In 2016, the Los Angeles studio permanently closed its event space to the public. Today, the space operates as a production studio and private showroom.

==Overview==
The original gallery combined collections of Sonos wireless speakers, art, and technology, but also hosted musicians in certain events where a band or solo artist performed at the location. The admission, as well as other supplies, were free of charge. The building is acoustically tuned and refined to house the products and improve experience within initiation of the exhibit.

==History==
After the creation of Sonos in 2002 and its corporate growth and increasing popularity, the Sonos Studio was established on May 9, 2012, in Los Angeles, which was inaugurated with Center of Attention, an interactive exhibit and show by Luke Fishbeck. The xx constructed an installation called Missing to promote Coexist in November. In February 2013, Beck held an event at the gallery to promote Song Reader, complete with modular synthesizers and other instruments to play the songs listed in the book. In July, Sonos collaborated with Softlab to create their "Light House" concept from July 25 to August 25, which was powered by Sonos Play:3, Play:5 and Sub smart speakers and was hosted by The Crystal Method initially. Sonos also debuted at the 2013 Amsterdam Dance Event in October for five days.

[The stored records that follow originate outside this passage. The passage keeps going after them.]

-- ==== Sys2Proof/Laws/PerInstr.lean ====
section
/-! SUPPORT. Facts stated for every instruction, one lemma per constructor. -/

namespace Sys2Proof.Laws.EncodeFields

/-- OP of an instruction (30_encoding.md R42). -/
def opOf : Instr → BitVec 3
  | .ckgen => 1
  | .validate _ _ => 2
  | .pcomb => 3
  | .pstat => 4
  | .pconf => 5

/-- ELEN and HEN of an instruction, 0 for every operation but VALIDATE (30_encoding.md R41). -/
def operandsOf : Instr → BitVec 4 × Bool
  | .validate elen hen => (elen, hen)
  | .ckgen => (0, false)
  | .pcomb => (0, false)
  | .pstat => (0, false)
  | .pconf => (0, false)

/-- The encoder puts OP, HEN and ELEN where 30_encoding.md R41 says. -/
def Statement (i : Instr) : Prop :=
  opField (encode i) = opOf i ∧ elenField (encode i) = (operandsOf i).1 ∧ henField (encode i) = (operandsOf i).2

theorem ckgen : Statement .ckgen := by unfold Statement; decide
theorem validate (elen : BitVec 4) (hen : Bool) : Statement (.validate elen hen) := by
  revert elen hen; unfold Statement; decide
theorem pcomb : Statement .pcomb := by unfold Statement; decide
theorem pstat : Statement .pstat := by unfold Statement; decide
theorem pconf : Statement .pconf := by unfold Statement; decide

end Sys2Proof.Laws.EncodeFields
end

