/-- Settles O35: the verdict, the checksum, the fields and the LED code are each computed from the inputs alone. -/
theorem operationReadsOnlyItsInputs : Obligations.OperationReadsOnlyItsInputs := by
  unfold Obligations.OperationReadsOnlyItsInputs
  intro i s s' hi hflen hheader hcell
  have h : AgreeOnInputs i s s' := ⟨hflen, hheader, hcell⟩
  refine ⟨_, _, exec_eq i s, exec_eq i s', ?_⟩
  rw [h.verdict_eq hi]
  simp only [setErr_status, setErr_calcReg, setErr_gas, setErr_temp, setErr_hum, setErr_led, setErr_fbuf,
    writeback_calcReg, writeback_gas, writeback_temp, writeback_hum, writeback_led, writeback_fbuf, true_and]
  refine ⟨fun hc => ?_, fun hg => ?_, fun ht => ?_, fun hh => ?_, fun hl => ?_, ?_⟩
  · exact ite_congr rfl (fun _ => h.calcOf_eq fun _ => hc) (fun _ => hc)
  · exact ite_congr rfl (fun hp => h.be16_eq hp.1 (by decide)) (fun _ => hg)
  · exact ite_congr rfl (fun hp => h.be16_eq hp.1 (by decide)) (fun _ => ht)
  · exact ite_congr rfl (fun hp => h.be16_eq hp.1 (by decide)) (fun _ => hh)
  · exact ite_congr rfl (fun hp => h.ledCode_eq hp.1) (fun _ => hl)
  · rintro rfl
    simp [verdict, checks, firstFailure, commandCkOffset, h.calcOf_eq nofun]

end Sys2Proof.Machine
end

section
/-! PROOFS. Steps: the cycle without a strobe, and the two operations that change a result. -/

namespace Sys2Proof.Machine

open Spec

/-- Settles O8: with no strobe the cycle is taken from the list and nothing else happens. -/
theorem idleCycleChangesNoRegister : Obligations.IdleCycleChangesNoRegister := by
  unfold Obligations.IdleCycleChangesNoRegister
  refine ⟨fun s h => ?_, fun s a v rest h => ?_⟩
  · have hcycle : currentCycle s = idleCycle := by simp [currentCycle, h]
    have hbegin : beginCycle s = serving s [] := by simp [beginCycle, serving, h]
    rw [step, hcycle, hbegin]
    rfl
  · rw [step, currentCycle_cons h, beginCycle_cons h]
    rfl

/-- The parser's big-endian field is the spec's (41_frame_parse.md R56). -/
theorem be16_eq_bigEndian (s : State) {i : Nat} (h : i + 1 < 13) :
    be16 s i = bigEndian s.fbuf[i] s.fbuf[i + 1] := by
  have hlt := (be16 s i).isLt
  apply BitVec.eq_of_toNat_eq
  rw [be16_toNat, fbufAt_of_lt (by omega), fbufAt_of_lt h] at hlt ⊢
  rw [bigEndian, BitVec.toNat_ofNat, Nat.mod_eq_of_lt hlt]

/-- A CMD write that changes GAS, TEMP or HUM wrote PCOMB, and it succeeded. -/
theorem cmdWrite_changes_combined {v : Byte} {s t : State} (h : cmdWrite v s = .next t)
    (hne : t.gas ≠ s.gas ∨ t.temp ≠ s.temp ∨ t.hum ≠ s.hum) :
    v = 0x03 ∧ t.status = 0 ∧ t.gas = be16 s 2 ∧ t.temp = be16 s 8 ∧ t.hum = be16 s 10 := by
  obtain ⟨i, hd, hw⟩ | ⟨r, hd, hw⟩ := cmdWrite_cases v s <;> rw [hw] at h <;> cases h
  · have hp : i = .pcomb ∧ verdict i (storeCmd v s) = .none := by
      by_contra hp
      simp [hp] at hne
    obtain ⟨rfl, hv⟩ := hp
    have hbyte : v = 0x03 := by simpa using decode_cases hd
    rw [hv]
    exact ⟨hbyte, rfl, rfl, rfl, rfl⟩
  · simp at hne

/-- A CMD write that changes LED wrote PSTAT, and it succeeded. -/
theorem cmdWrite_changes_led {v : Byte} {s t : State} (h : cmdWrite v s = .next t) (hne : t.led ≠ s.led) :
    v = 0x04 ∧ t.status = 0 ∧ t.led = ledCode (fbufAt s 2) := by
  obtain ⟨i, hd, hw⟩ | ⟨r, hd, hw⟩ := cmdWrite_cases v s <;> rw [hw] at h <;> cases h
  · have hp : i = .pstat ∧ verdict i (storeCmd v s) = .none := by
      by_contra hp
      simp [hp] at hne
    obtain ⟨rfl, hv⟩ := hp
    have hbyte : v = 0x04 := by simpa using decode_cases hd
    rw [hv]
    exact ⟨hbyte, rfl, rfl⟩
  · simp at hne

/-- Settles O39: only a CMD write changes a result, and of those only the one parse that writes it. -/
theorem resultsChangeOnlyByASuccessfulParse : Obligations.ResultsChangeOnlyByASuccessfulParse := by
  unfold Obligations.ResultsChangeOnlyByASuccessfulParse
  intro s t c rest hhost hrst h
  have hcycle : currentCycle s = c := currentCycle_cons hhost
  rw [← hcycle] at hrst ⊢
  obtain ⟨hr, -⟩ | ⟨v, hwrite, hcmd⟩ | ⟨f, n, h0, h1, r, rfl⟩ := next_cases h
  · exact absurd (hr.symm.trans hrst) nofun
  · rw [hwrite]
    refine ⟨fun hne => ?_, fun hne => ?_⟩
    · obtain ⟨rfl, hstatus, hgas, htemp, hhum⟩ := cmdWrite_changes_combined hcmd hne
      exact ⟨rfl, hstatus, hgas.trans (be16_eq_bigEndian s (by decide)),
        htemp.trans (be16_eq_bigEndian s (by decide)), hhum.trans (be16_eq_bigEndian s (by decide))⟩
    · obtain ⟨rfl, hstatus, hled⟩ := cmdWrite_changes_led hcmd hne
      rw [fbufAt_beginCycle, fbufAt_of_lt (by decide)] at hled
      exact ⟨rfl, hstatus, hled⟩
  · exact ⟨fun hne => by simp at hne, fun hne => absurd rfl hne⟩

end Sys2Proof.Machine
end

section
/-! PROOFS. The register bus: what a read and a write of each address do, and the runs of two cycles
(20_memory.md R25 to R35). -/

namespace Sys2Proof.Machine

open Spec

/-! ### Reads -/

section Reads

variable {s : State} {a : Byte}

/-- The addresses 20_memory.md R27 reserves read as 0. -/
theorem busRead_reserved (h : 13 ≤ a.toNat ∧ a.toNat ≤ 15 ∨ 0x1D ≤ a.toNat) : busRead a s = 0 := by
  unfold busRead
  split
  · omega
  · split
    case h_14 => rfl
    all_goals omega

/-- An address reads alike in two states that differ in FLEN, HDR0 and HDR1 only, unless it is one of these. -/
theorem busRead_inputs {n h0 h1 : Byte} (hn : a = 0x10 → n = s.flen) (hh0 : a = 0x11 → h0 = s.hdr0)
    (hh1 : a = 0x12 → h1 = s.hdr1) : busRead a { s with flen := n, hdr0 := h0, hdr1 := h1 } = busRead a s := by
  unfold busRead
  split
  · rfl
  · split
    case h_1 ha => exact hn (BitVec.eq_of_toNat_eq ha)
    case h_2 ha => exact hh0 (BitVec.eq_of_toNat_eq ha)
    case h_3 ha => exact hh1 (BitVec.eq_of_toNat_eq ha)
    all_goals rfl

end Reads

/-! ### Writes to any address but CMD -/

section Writes

variable {s : State} {a b v : Byte}

/-- All a write to an address other than CMD can do: store a frame byte, FLEN or a header byte, or nothing. -/
theorem storeReg_cases (a v : Byte) (s : State) :
    (a.toNat < 13 ∧ storeReg a v s = setFbuf a.toNat v s) ∨
    (a = 0x10 ∧ storeReg a v s = { s with flen := v }) ∨
    (a = 0x11 ∧ storeReg a v s = { s with hdr0 := v }) ∨
    (a = 0x12 ∧ storeReg a v s = { s with hdr1 := v }) ∨
    ((13 ≤ a.toNat ∧ a.toNat ≤ 15 ∨ 0x13 ≤ a.toNat) ∧ storeReg a v s = s) := by
  unfold storeReg
  split
  case isTrue h => exact .inl ⟨h, rfl⟩
  case isFalse h =>
    split
    case h_1 ha => exact .inr (.inl ⟨BitVec.eq_of_toNat_eq ha, rfl⟩)
    case h_2 ha => exact .inr (.inr (.inl ⟨BitVec.eq_of_toNat_eq ha, rfl⟩))
    case h_3 ha => exact .inr (.inr (.inr (.inl ⟨BitVec.eq_of_toNat_eq ha, rfl⟩)))
    case h_4 => exact .inr (.inr (.inr (.inr ⟨by grind, rfl⟩)))

theorem storeReg_fbuf (h : a.toNat < 13) : storeReg a v s = { s with fbuf := s.fbuf.set a.toNat v } := by
  have hset : s.fbuf.setIfInBounds a.toNat v = s.fbuf.set a.toNat v := by
    ext k hk
    rw [Vector.getElem_setIfInBounds hk, Vector.getElem_set]
  rw [storeReg, if_pos h, setFbuf, hset]

/-- A write to a read-only register or a reserved address is ignored (20_memory.md R31). -/
theorem storeReg_ignored (h : 13 ≤ a.toNat ∧ a.toNat ≤ 15 ∨ 0x14 ≤ a.toNat) : storeReg a v s = s := by
  obtain ⟨ha, -⟩ | ⟨rfl, -⟩ | ⟨rfl, -⟩ | ⟨rfl, -⟩ | ⟨-, hw⟩ := storeReg_cases a v s
  case inr.inr.inr.inr => exact hw
  case inl => omega
  all_goals exact absurd h (by decide)

@[simp] theorem storeReg_host (a v : Byte) (s : State) : (storeReg a v s).host = s.host := by
  obtain ⟨f, n, h0, h1, hstore⟩ := storeReg_keeps a v s
  rw [hstore]

/-- A read/write register reads as the byte stored there. -/
theorem busRead_storeReg_self (h : a.toNat < 13 ∨ 0x10 ≤ a.toNat ∧ a.toNat ≤ 0x12) :
    busRead a (storeReg a v s) = v := by
  obtain ⟨ha, hw⟩ | ⟨rfl, hw⟩ | ⟨rfl, hw⟩ | ⟨rfl, hw⟩ | ⟨ha, -⟩ := storeReg_cases a v s
  case inl => rw [hw, busRead, if_pos ha, fbufAt_setFbuf_self ha]
  case inr.inr.inr.inr => omega
  all_goals rw [hw]; rfl

/-- A store changes what no other address reads as. -/
theorem busRead_storeReg_ne (h : a ≠ b) : busRead b (storeReg a v s) = busRead b s := by
  obtain ⟨-, hw⟩ | ⟨rfl, hw⟩ | ⟨rfl, hw⟩ | ⟨rfl, hw⟩ | ⟨-, hw⟩ := storeReg_cases a v s <;> rw [hw]
  · exact busRead_setFbuf (fun hba => h (BitVec.eq_of_toNat_eq hba.symm)) v
  · exact busRead_inputs (fun hb => absurd hb.symm h) (fun _ => rfl) (fun _ => rfl)
  · exact busRead_inputs (fun _ => rfl) (fun hb => absurd hb.symm h) (fun _ => rfl)
  · exact busRead_inputs (fun _ => rfl) (fun _ => rfl) (fun hb => absurd hb.symm h)

end Writes

/-! ### Steps and runs -/

section Steps

variable {s u : State} {c : BusCycle} {b v : Byte} {i : Instr} {rest : List BusCycle}

/-- A step serves the first cycle the host drives. -/
theorem step_eq_busCycle (h : s.host = c :: rest) : step s = busCycle c (serving s rest) := by
  rw [step, currentCycle_cons h, beginCycle_cons h, serving]

/-- A CMD write runs the operation its byte encodes (20_memory.md R32). -/
theorem step_command (h : s.host = writeCycle 0x13 v :: rest) (hd : decode v = .ok i) :
    step s = exec i { serving s rest with cmd := v } := by
  have hstep : step s = cmdWrite v (serving s rest) := step_eq_busCycle h
  rw [hstep, cmdWrite, hd]
  rfl

/-- A CMD write of a byte that encodes no operation reports ILLEGAL_OP (30_encoding.md R44). -/
theorem step_illegal {e : IllegalReason} (h : s.host = writeCycle 0x13 v :: rest) (hd : decode v = .error e) :
    step s = .next { serving s rest with cmd := v, status := 5 } := by
  have hstep : step s = cmdWrite v (serving s rest) := step_eq_busCycle h
  rw [hstep, cmdWrite, hd]
  rfl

In February 2014, Schoolboy Q hosted a listening party at Sonos Studio for his Oxymoron release. Charli XCX also hosted an event in June. In September, Blue Note Records had a pop-up store in the gallery with partnership with Amoeba Music. From September 30 to October 5, Sonos Studio was set up and configured in New York City It hosted events such as An Evening with Danny Brown, hosted by Danny Brown and presented by Sonos and Pandora, an interactive map of New York City made out of 300 Play:1 speakers and four Sub, in which 180 of the speakers were reconfigured to hold LED lighting, custom-made speakers using Autodesk products and Sonos components and an installation called Ancient Chaos, built by Dev Hynes and The Principals.

In January 2015, Sonos created an exhibition called Sound Affects: Music and Mood, an interactive experience in which to study a person's intersection with music. In July, Miguel promoted Wildheart at the gallery, while also teasing a new song albeit not performing it. In October, Sonos Studio also opened for three days at the 2015 Amsterdam Dance Event and officially opened the Studio in London at the same month. In January 2016, the Studio in Los Angeles hosted its last public event with a performance by The Gaslamp Killer.